Day Twenty - Rest Day in Liepāja

This rest day was very much needed. My body was telling me. I could feel the muscles in my legs in repair mode when I was laying on the bed. This is the first time I pushed my body this hard.

The rest day also allowed me to spend some time walking around Liepāja and familiarizing myself more with Latvia. There is a different energy here. You can feel and see the residue of history here. The infrastructure is in a profoundly mixed state of disrepair and modernization. This is the only place so far on the trip where I have seen things written in Russian. I did not see this in Lithuania.

The city has some tram streets, similar to what I saw in Poland when I lived there. I really like these.

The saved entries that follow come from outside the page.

/-- Every switched domain OFF, but GAUGE in RET when `keepGauge`; holds opened; KEEP cleared; the CPU down (R169, R178,
R185). -/
def Domains.allOff (keepGauge : Bool) (code : BitVec 4) (d : Domains) : Domains :=
  { d with
    rstHist := d.rstHist ||| (1#8 <<< (code.toNat - 1))
    cpu := {}, memM := {}, memB := {}, log := {}, pwr := {}, hif := {}
    gauge := if keepGauge then { st := .ret } else {}
    cpuUp := false, padHeld := 0, keepA := 0, keepB := 0, keepW := 0
    pllcReq := false, pllcLock := false, xo16Fail := false, cpuOnPllc := false, pwrUntilDown := false
    sysResetOwed := true, resetCode := some code }

/-- A reset of the switched domains with the given code, keeping BIN and the gauge integrator (R177, R178).
DEDUCED (log 43). -/
def State.resetSwitched (code : BitVec 4) (s : State) : State :=
  let keepGauge := match s.dom.gauge.st with
    | .on => true | .ret => true | .entering .ret => true | .leaving .ret => true | _ => false
  let s := s.onFw fun f => { f with started := false, recQ := [] }
  let s := (s.learnDisq 4).linkLeavesUp
  let s := if keepGauge then s else s.onGauge fun _ => Gauge.fresh
  let s := ((((s.lose .cpu).lose .memM).lose .memB).lose .log).lose .pwr |>.lose .hif
  let s := s.onDom (Domains.allOff keepGauge code)
  let s := s.onEv fun e => { e with heldIrq := 0, heldPush := 0 }
  let s := s.onTw fun t => { t with sbsPending := false, sbsActive := false, startHeld := false, sbsTries := 0, probe := none }
  let s := s.onFw fun f => { f with coldStart := true, logQ := [], storeQ := [], resetWait := none, resetDue := false,
                                    pfArmed := false, pfLoss := false, probation := false, update := none
                                    hifSave := none }
  let s := s.onLog fun l => { l with cal := none }
  s.freeSeqs

end Sys2Proof.Machine
end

Windows with sunburst shaped steel rods are classic from the Soviet era, where brutalism was prominent.

There were also the classic old buildings on streets paved with rocks. The rocks are slippery, loud, and bumpy as hell for anyone traveling on them.

The church in town was quite photogenic, and gothic.

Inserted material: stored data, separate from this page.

-- ==== Sys2Proof/Machine/BinOps.lean ====
section
/-! DEFINITION. What a write to the Binnacle's registers does beyond storing a value: commits, shifts, trim runs, clears
of stamps; and the calendar's updates at a CK32 edge. -/

namespace Sys2Proof.Machine

/-! ## One cycle of CK32 (R8). DESIGN CHOICE (log 70): commands between two CK32 edges stand in the cycle of the first. -/

/-- Hardware sets the W1C bits `m` of the byte at `a` in this cycle. -/
def BinIo.mark (a : Nat) (m : Byte) (b : BinIo) : BinIo := { b with setNow := (a, m) :: b.setNow }
def State.binSet (a : Nat) (m : Byte) (s : State) : State := s.onBin (BinIo.mark a m)

/-- The bits of the byte at `a` that hardware has set in this cycle. -/
def BinIo.setMask (a : Nat) (b : BinIo) : Byte := (b.setNow.filter fun x => x.1 == a).foldl (fun m x => m ||| x.2) 0

/-- A written byte without the bits that this cycle has set: those end set (R8). -/
def BinIo.unset (a : Nat) (v : Byte) (b : BinIo) : Byte := v &&& ~~~(b.setMask a)

/-! ## Commits and shifts (R126 to R131) -/

/-- SETR or SETT received: checked as a whole, then pending, or rejected with EV16 (R126, R127, R128). -/
def State.commitCmd (m : CommitMode) (s : State) : State :=
  if s.cal.stagedOk then s.onCal fun c => { c with commit := some m }
  else ((s.onCal fun c => { c with calRej := true }).binSet 0x011B 0x04).raise 16

/-- A write to CAL_CMD (R126): other codes are ignored. -/
def State.calCmd (v : Byte) (s : State) : State :=
  if v = 0x01 then s.commitCmd .setr else if v = 0x02 then s.commitCmd .sett
  else if v = 0x03 then (s.onCal fun c => { c with commit := none }).answerTime else s

/-- A write to SHIFT (R130, R131). -/
def State.shiftCmd (v : Half) (s : State) : State :=
  if s.cal.shift.isSome || s.cal.commit.isSome then (s.onCal fun c => { c with shiftCxl := true }).binSet 0x011B 0x10
  else s.onCal fun c => { c with shift := some v }

/-- A write to a staged byte; dropped while COMMIT_PEND is 1 (R125, R128). -/
def Cal.stage (c : Cal) (a : Nat) (v : Byte) : Cal :=
  if c.commit.isSome then c
  else match a with
    | 0x0112 => { c with secS := v } | 0x0113 => { c with minS := v } | 0x0114 => { c with hourS := v }
    | 0x0116 => { c with dayS := v } | 0x0117 => { c with monthS := v } | 0x0118 => { c with yearS := v }
    | 0x0119 => { c with centS := v } | _ => c

/-- Load the staged time with the given SUBSEC; `prev` is what the calendar would have shown (R129). A shift that is
pending is cancelled (R131). -/
def Cal.load (c : Cal) (tag : BitVec 2) (subsec : BitVec 15) (prevLsec : BitVec 34) (prevSub : BitVec 15) : Cal :=
  let l := BitVec.ofNat 34 (lsecOf c.staged)
  { c with lsec := l, subsec, commit := none, setLast := stampOf l subsec tag, setPrev := stampOf prevLsec prevSub tag
           shift := none, shiftCxl := c.shiftCxl || c.shift.isSome }

/-- The time a tick gives from `lsec` with `r` sub-seconds left over and a shift, and whether the cycle wraps (R118,
R130). -/
def shiftedTime (lsec r : Nat) (shift : Option Half) : Nat × Bool :=
  let t := (lsec + 1) * 32768 + r
  let t := match shift with
    | some v => t + (if v.getLsbD 15 then 32768 else 0) - v.toNat % 32768
    | none => t
  if cycleSeconds * 32768 ≤ t then (t - cycleSeconds * 32768, true) else (t, false)

/-- The update of an edge that ends a second, `r` sub-seconds being left over (R118, R126, R129, R130, R132). SET_PREV of a
load shows the shift that it cancels, SET_PREV of a shift the ticked time. The second value says whether the cycle
wrapped. -/
def Cal.tick (c : Cal) (r : Nat) : Cal × Bool :=
  let at_ (v : Option Half) : BitVec 34 × BitVec 15 :=
    let (p, _) := shiftedTime c.lsec.toNat r v
    (BitVec.ofNat 34 (p / 32768), BitVec.ofNat 15 (p % 32768))
  let (l, u) := at_ c.shift
  if c.commit = some .sett then (c.load 0b10 (BitVec.ofNat 15 r) l u, false)
  else
    let wrap := (shiftedTime c.lsec.toNat r c.shift).2
    let c' := { c with lsec := l, subsec := u, centWrap := c.centWrap || wrap }
    match c.shift with
    | some _ =>
      let prev := at_ none
      ({ c' with shift := none, setLast := stampOf l u 0b11, setPrev := stampOf prev.1 prev.2 0b11 }, wrap)
    | none => (c', wrap)

/-- `n` counts at one edge, with the tick if they end the second (R132, R133). -/
def Cal.counts (n : Nat) (c : Cal) : Cal × Bool :=
  let t := c.subsec.toNat + n
  if 32768 ≤ t then c.tick (t - 32768) else ({ c with subsec := BitVec.ofNat 15 t }, false)

/-! ## Trim corrections (R133) -/

/-- Crystal periods of a trim cycle (R133). -/
def trimCycle : Nat := 8388608

/-- |TRIM| of the running cycle. -/
def Trim.steps (t : Trim) : Nat := t.cycleTrim.toInt.natAbs

/-- Slot `j` of the cycle holds a correction: some k below |TRIM| has ⌊k·8,192/|TRIM|⌋ = j (R133). -/
def slotHit (steps j : Nat) : Bool :=
  let k := (j * steps + 8191) / 8192
  k < steps && k * 8192 / steps == j

/-- A correction is due at the next CK32 edge (R132, R133); corrections are suspended on LRC (R121). -/
def State.corrDue (s : State) : Bool :=
  let p := (s.trim.cyclePos + 1) % trimCycle
  s.cal.started && !s.cal.onLrc && s.trim.steps != 0 &&
    (s.trim.corrOwed || (p % 1024 == 0 && slotHit s.trim.steps (p / 1024)))

/-! ## The update of a CK32 edge (R120, R129, R132, R133, R139) -/

/-- What the update of the next CK32 edge is (R120, R132). -/
inductive EdgeKind where
  /-- a due SETR load -/
  | load
  /-- edge 0, which counts nothing -/
  | start
  /-- a count with a trim correction -/
  | corr
  /-- a count that ends a second -/
  | tick
  /-- any other count -/
  | count
  deriving DecidableEq, Repr

/-- The update that R132 chooses for the next edge. -/
def State.edgeKind (s : State) : EdgeKind :=
  if s.cal.commit == some .setr then .load
  else if !s.cal.started then .start
  else if s.corrDue then .corr
  else if s.cal.subsec == 32767 then .tick
  else .count

/-- The counts that the edge makes, or would make without a load: one, and the correction due (R129, R133). -/
def State.edgeCounts (s : State) : Nat :=
  if !s.cal.started then 0 else if s.corrDue then (if s.trim.cycleTrim.msb then 0 else 2) else 1

/-- The calendar after the edge's update, and whether the cycle wrapped. SET_PREV of a load is the time that the edge would
have given without the commit (R129). -/
def Cal.atEdge (load : Bool) (n : Nat) (c : Cal) : Cal × Bool :=
  let (shown, wrap) := { c with commit := if load then none else c.commit }.counts n
  let before := c.lsec.toNat * 32768 + c.subsec.toNat
  if load then ({ c.load 0b01 0 shown.lsec shown.subsec with started := true, before, jumped := true, tickDone := false }, false)
  else
    let ticks := decide (32768 ≤ c.subsec.toNat + n)
    ({ shown with started := true, before, jumped := ticks && (c.commit == some .sett || c.shift.isSome), tickDone := false }, wrap)

/-- The calendar after the next CK32 edge. -/
def State.calNext (s : State) : Cal × Bool := s.cal.atEdge (s.edgeKind == .load) s.edgeCounts

/-- The stamp of the next CK32 edge, for an instant that lies before it (R11, R142). DESIGN CHOICE (log 71): a command that
changes the calendar between the instant and that edge is not foreseen. -/
def State.nextStamp (s : State) : BitVec 64 := s.calNext.1.stamp

/-- The edge passes for the trim engine: edge 0 takes TRIM for the first cycle; every other edge counts a raw period, and on
the crystal moves the cycle on. A correction due at a load is owed (R132 to R134). -/
def Trim.edge (first load due lrc : Bool) (t : Trim) : Trim :=
  if first then { t with cycleTrim := t.trim }
  else { t with raw := t.raw + 1, cyclePos := if lrc then t.cyclePos else (t.cyclePos + 1) % trimCycle
                corrOwed := due && (load || (lrc && t.corrOwed)) }

/-- Write a switch-over stamp that is due, unless it is frozen (R150). -/
def BinIo.sampleFso (st : BitVec 64) (b : BinIo) : BinIo :=
  let b := if b.fsoBakDue then
      { b with fsoBakDue := false, fsoBakValid := true, fsoBak := if b.fsoBakValid then b.fsoBak else st }.mark 0x0148 0x01
    else b
  if b.fsoBatDue then
    { b with fsoBatDue := false, fsoBatValid := true, fsoBat := if b.fsoBatValid then b.fsoBat else st }.mark 0x0148 0x02
  else b

/-- Write the stamps that this edge samples (R147, R150). -/
def BinIo.sample (st : BitVec 64) (b : BinIo) : BinIo :=
  let b := b.sampleFso st
  match b.llDue with
  | some k => { b with llDue := none, llValid := true, llStamp := st, llLclk := k }.mark 0x0148 0x04
  | none => b

/-- A CK32 edge: the calendar's update with EV17 at a wrap, the trim engine, a new cycle, the stamps due, and the answers
that waited for a load or a shift (R118, R132, R147, R150, R445). -/
def State.ck32 (s : State) : State :=
  let k := s.edgeKind
  let (c, wrap) := s.calNext
  let ends := k == .load || decide (32768 ≤ s.cal.subsec.toNat + s.edgeCounts)
  let s' := ((s.onCal fun _ => c).onTrim (Trim.edge (!s.cal.started) (k == .load) s.corrDue s.cal.onLrc)).onBin fun b =>
    { b with setNow := [], evtNow := 0 }
  let s' := s'.when wrap fun s => (s.binSet 0x011B 0x08).raise 17
  let s' := s'.when (ends && s.cal.commit.isSome && s.cal.shift.isSome) (State.binSet 0x011B 0x10)
  (s'.onBin (BinIo.sample c.stamp)).when ends State.answerTime

/-! ## Reference measurement (R134 to R137) -/

/-- A write of TR_RUN: 1 arms a measurement, 0 aborts a running one with cause 6 (R134, R137).
DESIGN CHOICE (log 11). -/
def State.trRun (v : Bool) (s : State) : State :=
  if v then
    if s.trim.active then s.onTrim fun t => { t with run := true }
    else s.onTrim fun t => { t with run := true, active := true, openRaw := none, prog := 0, lastSeq := none, lastPps := none }
  else s.trimAbort 6

/-- Firmware starts a measurement again once the aborting condition has ended (R446). -/
def State.trimResume (s : State) : State :=
  if s.isOn .cpu && s.fw.started && s.fw.trimRestart && s.fw.trimRestarts && !s.cal.onLrc then
    (s.onFw fun f => { f with trimRestart := false }).trRun true
  else s

/-- k of the measurement, limited to 22 for line and 16 for PPS (R134). -/
def Trim.kEff (t : Trim) : Nat := min t.k.toNat (if t.src then 16 else 22)

/-- f_ref (R135). -/
def Trim.fref (t : Trim) : Nat := if t.src then 1 else if t.fnom then 60 else 50

/-- TR_CALC = (E − TR_COUNT)·2²³/E, rounded to the nearest integer, ties away from zero, before the clamp (R135). -/
def Trim.result (t : Trim) (count : Nat) : Int :=
  divRound (((2 ^ t.kEff * 32768 : Nat) - (count * t.fref : Nat) : Int) * 2 ^ 23) (2 ^ t.kEff * 32768)

/-- Completion of a measurement at the present edge: TR_RUN clears, and with TR_CONT the next measurement is open from this
edge (R135, R136). -/
def Trim.finish (t : Trim) (count : Nat) : Trim :=
  let v := t.result count
  let c := clampInt (-4096) 4095 v
  let w := BitVec.ofInt 13 c
  { t with count := BitVec.ofNat 32 count, calcd := w, clamped := c != v, valid := true
           trim := if t.auto then w else t.trim
           run := false, active := t.cont, openRaw := if t.cont then some t.raw else none, prog := 0 }

/-! ## Stamps (R144, R147, R150) -/

/-- Clear STAMPED with FIRST, and OVR, as the written bits say. A bit that an edge has set in this cycle (`now`) stays, and
FIRST holds that edge's stamp (R8, R144, R157). -/
def EventInput.clear (e : EventInput) (v now : Byte) (st : BitVec 64) : EventInput :=
  let e := if v.getLsbD 0 then (if now.getLsbD 0 then { e with first := st } else { e with stamped := false, first := 0 }) else e
  if v.getLsbD 1 && !now.getLsbD 1 then { e with ovr := false } else e

/-- Clear FSO and LL records as the written bits say. A bit set in this cycle (`now`) stays, with the stamp of this cycle (R8,
R147, R150). -/
def BinIo.clearFso (b : BinIo) (v now : Byte) (st : BitVec 64) : BinIo :=
  let b := if v.getLsbD 0 then (if now.getLsbD 0 then { b with fsoBak := st } else { b with fsoBakValid := false, fsoBak := 0 }) else b
  let b := if v.getLsbD 1 then (if now.getLsbD 1 then { b with fsoBat := st } else { b with fsoBatValid := false, fsoBat := 0 }) else b
  if v.getLsbD 2 && !now.getLsbD 2 then { b with llValid := false, llStamp := 0, llLclk := 0 } else b

/-- A switch-over is to be stamped at the CK32 edge at or after it (R150). -/
def State.stampFso (w : Fso) (s : State) : State :=
  s.onBin fun b => match w with
    | .bak => { b with fsoBakDue := true }
    | .bat => { b with fsoBatDue := true }

end Sys2Proof.Machine
end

You could see that expression, and an underlying discontent is present here too. I am super curious about this, and learned a bit about this through anecdotes. I’m not comfortable writing about it here. If you are curious, let’s talk next time I see you.

There was a big market where the locals went in the morning to buy essentials, like meat, fish, and bread. It’s difficult to shoot photos in these places, as they are the sacred mundane for these people. I’m in their space, and being respectful is paramount.

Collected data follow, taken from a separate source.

/-- The bytes of a read phase: the command's own, the PEC, then 0xFF (R217, R220, R221). -/
def Tw.readPhase (t : Tw) (head own : List Byte) (complete : Bool) (n : Nat) : List Byte :=
  if complete then (own ++ [pec (head ++ [t.addrByte true] ++ own)] ++ List.replicate n 0xFF).take n else own.take n

/-- TW_RECEIVE_BYTE (R210, R212). -/
def execTwReceiveByte (n : Nat) (s : State) : Out :=
  .next (s.transaction true fun s => s.onTw (Tw.done (List.replicate n (s.live .tw)) true))

/-- The read phase of a command whose write phase has no byte after the code, beside the PEC byte that ends it without a read
phase (R210, R216, R221). DESIGN CHOICE (log 81): a byte between such a code and a read phase is beyond the count, cause 5. -/
def State.twRead (code : Byte) (extra : List Byte) (n : Nat) (f : State → State) (s : State) : State :=
  s.transaction false fun s =>
    if n = 0 then s.twWriteEnd code extra 0 false id else if extra.isEmpty then f s else s.twProto 5

/-- TW_READ_BYTE (R210, R212): `n` bytes of the read phase; with none the transaction is write-only. -/
def execTwReadByte (extra : List Byte) (n : Nat) (s : State) : Out :=
  .next (s.twRead 0x01 extra n fun s =>
    s.onTw fun t => t.done (t.readPhase [t.addrByte false, 0x01] [s.live .tw] true n) true)

/-- TW_READ_WORD (R210, R212). -/
def execTwReadWord (extra : List Byte) (n : Nat) (s : State) : Out :=
  .next (s.twRead 0x02 extra n fun s =>
    s.onTw fun t => t.done (t.readPhase [t.addrByte false, 0x02] (leBytes 2 (s.evsum .tw).toNat) true n) true)

/-- Address and length of a fixed block (R211). -/
def fixedBlock (k : Fin 8) : Nat × Nat :=
  ([(0x0100, 32), (0x0120, 16), (0x0130, 16), (0x0140, 32), (0x0160, 16), (0x0170, 8), (0x0180, 32), (0x01A0, 32)] :
    List (Nat × Nat)).getD k.val (0, 0)

/-- `n` begun bytes of a read from `a` onward, of which the last completes or not: the completed bytes (R192, R214). -/
def State.twServe (a n : Nat) (complete : Bool) (s : State) : List Byte × State :=
  if complete || n = 0 then
    let (vs, _, s) := s.xferReads { port := .tw } a n
    (vs, s)
  else
    let (vs, x, s) := s.xferReads { port := .tw } a (n - 1)
    (vs, (s.xferRead x ((a + (n - 1)) % 0x10000) false).2.2)

/-- The completed bytes of `n` begun ones. -/
def completed (n : Nat) (complete : Bool) : Nat := if complete then n else n - 1

/-- A read phase of `n` begun bytes, after the bytes `head`: the count byte if there is one, then `len` bytes from `a` onward
(R210, R214, R217, R221). -/
def State.twBlock (head count : List Byte) (a len n : Nat) (complete : Bool) (s : State) : State :=
  let c := count.length
  let m := completed n complete
  let (vs, s) := s.twServe a (min (n - c) len) (complete || decide (c + len < n))
  s.onTw fun t => t.done (t.readPhase head (count ++ vs) (decide (c + len ≤ m)) m) true

/-- TW_FIXED_READ (R210, R211, R214): each byte as if it were read at its address. -/
def execTwFixedRead (block : Fin 8) (extra : List Byte) (n : Nat) (complete : Bool) (s : State) : Out :=
  let code : Byte := 0x10 + BitVec.ofNat 8 block.val
  let (a, len) := fixedBlock block
  .next (s.twRead code extra n fun s => s.twBlock [s.tw.addrByte false, code] [] a len n complete)

/-- Berth of a berth byte (R210). -/
def berthOf (b : Byte) : Fin 4 := Fin.ofNat 4 b.toNat

/-- Any of bits 7:2 of a berth byte is set (R216). -/
def badBerth (b : Byte) : Bool := b &&& 0xFC != 0

/-- The write phase of 0x20 (R181, R182, R210). -/
def State.twRingWrite (bytes : List Byte) (s : State) : State :=
  match bytes with
  | [] => s.twProto 6
  | b :: _ =>
    if badBerth b then s.twProto 3
    else s.twWriteEnd 0x20 bytes 1 (s.berth (berthOf b)).pecReq fun s => s.ring .tw (berthOf b)

/-- The write phase of 0x40 (R210, R214 to R216, R276). -/
def State.twMailWrite (bytes : List Byte) (s : State) : State :=
  match bytes with
  | [] => s.twProto 6
  | n :: rest =>
    if n.toNat < 3 then s.twProto 2
    else match rest with
      | [] => s.twProto 6
      | b :: rest =>
        if badBerth b then s.twProto 3
        else match rest with
          | [] => s.twProto 6
          | o :: data =>
            if 256 < o.toNat + (n.toNat - 2) then s.twProto 4
            else s.twWriteEnd 0x40 bytes (n.toNat + 1) (s.berth (berthOf b)).pecReq fun s =>
              (s.xferWrites { port := .tw } (windowBase (berthOf b).val + o.toNat) (data.take (n.toNat - 2))).2

/-- The write phase of 0x41, and its read phase of `n` begun bytes; with none the transaction is write-only and has no effect
but its checks (R210, R214, R216). -/
def State.twCall (bytes : List Byte) (n : Nat) (complete : Bool) (s : State) : State :=
  match bytes with
  | [] => s.twProto 6
  | c :: rest =>
    if c ≠ 3 then s.twProto 2
    else match rest with
      | [] => s.twProto 6
      | b :: rest =>
        if badBerth b then s.twProto 3
        else match rest with
          | o :: l :: more =>
            if l = 0 then s.twProto 2
            else if 256 < o.toNat + l.toNat then s.twProto 4
            else if n = 0 then s.twWriteEnd 0x41 bytes 4 (s.berth (berthOf b)).pecReq id
            else if !more.isEmpty then s.twProto 5
            else s.twBlock ([s.tw.addrByte false, 0x41] ++ bytes) [l] (windowBase (berthOf b).val + 0x100 + o.toNat) l.toNat n
              complete
          | _ => s.twProto 6

/-- The write phase of 0x60 (R210, R213, R216). -/
def State.twPtrWrite (bytes : List Byte) (s : State) : State :=
  if 3 ≤ bytes.length ∧ bytes.getD 2 0 = 0 then s.twProto 7
  else s.twWriteEnd 0x60 bytes 3 s.tw.pecReq fun s =>
    s.onTw fun t => { t with ptr := BitVec.ofNat 16 (leAt bytes 0 2), rlen := bytes.getD 2 0 }

/-- The write phase of 0x61 (R210, R213 to R216). -/
def State.twPtrData (bytes : List Byte) (s : State) : State :=
  match bytes with
  | [] => s.twProto 6
  | n :: data =>
    if n = 0 then s.twProto 2
    else s.twWriteEnd 0x61 bytes (n.toNat + 1) s.tw.pecReq fun s =>
      (s.xferWrites { port := .tw } s.tw.ptr.toNat (data.take n.toNat)).2.onTw fun t =>
        { t with ptr := t.ptr + BitVec.ofNat 16 n.toNat }

/-- The codes of R210 that only read. -/
def twReadCodes : List Byte := [0x01, 0x02, 0x10, 0x11, 0x12, 0x13, 0x14, 0x15, 0x16, 0x17]

/-- A write-only transaction with any command code (R210, R215, R216). -/
def State.twWrite (code : Byte) (bytes : List Byte) (s : State) : State :=
  if code = 0x20 then s.twRingWrite bytes
  else if code = 0x40 then s.twMailWrite bytes
  else if code = 0x41 then s.twCall bytes 0 true
  else if code = 0x60 then s.twPtrWrite bytes
  else if code = 0x61 then s.twPtrData bytes
  else if twReadCodes.contains code then s.twWriteEnd code bytes 0 false id
  else s.twProto 1

/-- TW_RING (R181, R182, R210): at the end of a valid transaction. -/
def execTwRing (bytes : List Byte) (s : State) : Out := .next (s.transaction false (State.twRingWrite bytes))

/-- TW_BLOCK_WRITE (R210, R214 to R216, R276): a write-only transaction with its code, 0x40 for the mailbox. -/
def execTwBlockWrite (code : Byte) (bytes : List Byte) (s : State) : Out := .next (s.transaction false (State.twWrite code bytes))

/-- TW_PROCESS_CALL (R210, R214, R216). -/
def execTwProcessCall (bytes : List Byte) (n : Nat) (complete : Bool) (s : State) : Out :=
  .next (s.transaction false (State.twCall bytes n complete))

/-- TW_POINTER_WRITE (R210, R213, R216). -/
def execTwPointerWrite (bytes : List Byte) (s : State) : Out := .next (s.transaction false (State.twPtrWrite bytes))

/-- TW_PTR_BLOCK_WRITE (R210, R213 to R216). -/
def execTwPtrBlockWrite (bytes : List Byte) (s : State) : Out := .next (s.transaction false (State.twPtrData bytes))

/-- TW_PTR_BLOCK_READ (R210, R213, R214): `n` begun bytes, the count included; PTR moves by the data bytes sent. -/
def execTwPtrBlockRead (n : Nat) (complete : Bool) (s : State) : Out :=
  .next (s.transaction false fun s =>
    let len := s.tw.rlen
    (s.twBlock [s.tw.addrByte false, 0x61] [len] s.tw.ptr.toNat len.toNat n complete).onTw fun t =>
      { t with ptr := t.ptr + BitVec.ofNat 16 (min (completed n complete - 1) len.toNat) })

/-! ## Smart-battery reads (R228 to R232, R421) -/

/-- A smart-battery read fails (R232). -/
def State.sbsFail (cause : BitVec 3) (s : State) : State :=
  (s.onTw fun t => { t with sbsCause := cause, sbsPending := false, sbsActive := false, sbsTries := 0 }).raise 39

/-- A read is pending or in progress. -/
def Tw.sbsBusy (t : Tw) : Bool := t.sbsPending || t.sbsActive

/-- SBS_READ_DUE (R228, R421). -/
def execSbsReadDue (s : State) : Out :=
  if s.isOn .hif && s.isOn .cpu && s.fw.started && bitAt s.gauge.cfg 23 0 && !s.tw.sbsBusy then
    .next (s.onTw fun t => { t with sbsPending := true, sbsTries := 0 })
  else .next s

/-- SBS_PEC of the gauge configuration (R228, R424). -/
def State.sbsPec (s : State) : Bool := bitAt s.gauge.cfg 23 1

/-- SBS_BUS_FREE (R228 to R230, R235, R240): the pending read starts, after the recovery that STUCK asks for, and at the
closing of a quiet window that holds its START. -/
def execSbsBusFree (s : State) : Out :=
  if s.portUp .tw then
    let s := s.onTw fun t => { t with phase := .idle, busy := false, hscl := true, hsda := true }
    if s.tw.sbsPending && !s.tw.sbsActive && s.isOn .hif && s.isOn .cpu && !s.recovering then
      .next (if s.link.window.isSome then s.onTw fun t => { t with startHeld := true } else s.onTw Tw.sbsStart)
    else .next s
  else .next s

/-- SBS_READ_COMPLETE (R228, R232, R240, R421, R422): the seven words in the order of R421. A PEC byte counts only with
SBS_PEC; inside a quiet window no read ends. -/
def execSbsReadComplete (how : BusEnd) (words : List Half) (s : State) : Out :=
  if s.tw.sbsActive && s.isOn .hif && s.isOn .cpu && s.link.window.isNone then
    let pec := s.sbsPec
    let s := s.onTw fun t => { t with sbsActive := false, sbsTries := 0, busy := false }
    let good (s : State) : State :=
      let w (k : Nat) : List Byte := leBytes 2 (words.getD k 0).toNat
      (s.gaugeRecord 3 0x23 false (w 1 ++ w 2 ++ [(words.getD 3 0).setWidth 8, 0] ++ w 4 ++ w 0 ++ w 5 ++ w 6)).raise 45
    match how with
    | .ok => .next (good s)
    | .addrNack => .next (s.sbsFail 1)
    | .dataNack => .next (s.sbsFail 2)
    | .pec => .next (if pec then s.sbsFail 7 else good s)
  else .next s

/-- TW_ARB_LOST (R230, R232): `addrByte` is the other controller's address byte when the loss falls within one. -/
def execTwArbLost (addrByte : Option Byte) (s : State) : Out :=
  if s.tw.sbsActive then
    let s := s.onTw fun t => { t with arbCnt := satInc t.arbCnt, sbsActive := false, busy := true }
    match addrByte.filter fun (b : Byte) => (b >>> 1).setWidth 7 == s.tw.addr with
    | some b =>
      .next ((s.onTw fun t => { t with sbsPending := true, phase := .active, acked := true, readFirst := b.getLsbD 0
                                       sent := [] }).wake 16 [.hif, .memB])
    | none => .next (if 3 ≤ s.tw.sbsTries then s.sbsFail 3 else s.onTw fun t => { t with sbsPending := true })
  else .next s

In the afternoon I went to the Karosta Prison Museum. This was a military prison used by the USSR to punish soldiers. No photos were allowed of the inside, except one spot where you could hold an AK-47 and get a selfie with it. No thanks. In any case, this place was morbid. There was Nazi paraphernalia with swastikas on it, torture devices, amputation tools, a regal office of the commander complete with bottles of vodka and shot glasses. There is so much that could be written about this, so to sum it up I will share that this was a site of rulers, abuse of power, and oppression. Very little to celebrate here. I did learn about some of the more recent socio-political matters happening in Latvia while talking with the tour guide. Latvia expelled around 100 people after Russia started the war in Ukraine in 2022. These people did not speak Latvian, only Russian, and the government had more reason to have them in a list of expulsion. This was a big move for Latvia, and I get the sense that things are rapidly changing here in a socio-political context. Here are a few photos of the grounds outside the prison, with Soviet-era vehicles, and so forth.

The above photo of that bomb reminds me of when I was living in Wrocław, Poland and could not go to work one day because they discovered one of these buried under the street in front of the school and had to excavate it carefully while the are was evacuated.

This region of the world fascinates me. There is so much natural beauty, combined with friction between past and present, on so many levels. The complicated socio-political dynamic is evolving in real-time. There is a much different thing happening behind the facade in Latvia, creating a sense of mystery unlike I have ever experienced before. The place is cold, beautiful, friendly, weathered, and refreshed all at the same time. I never expected Latvia to be so paradoxical like this, and I love it.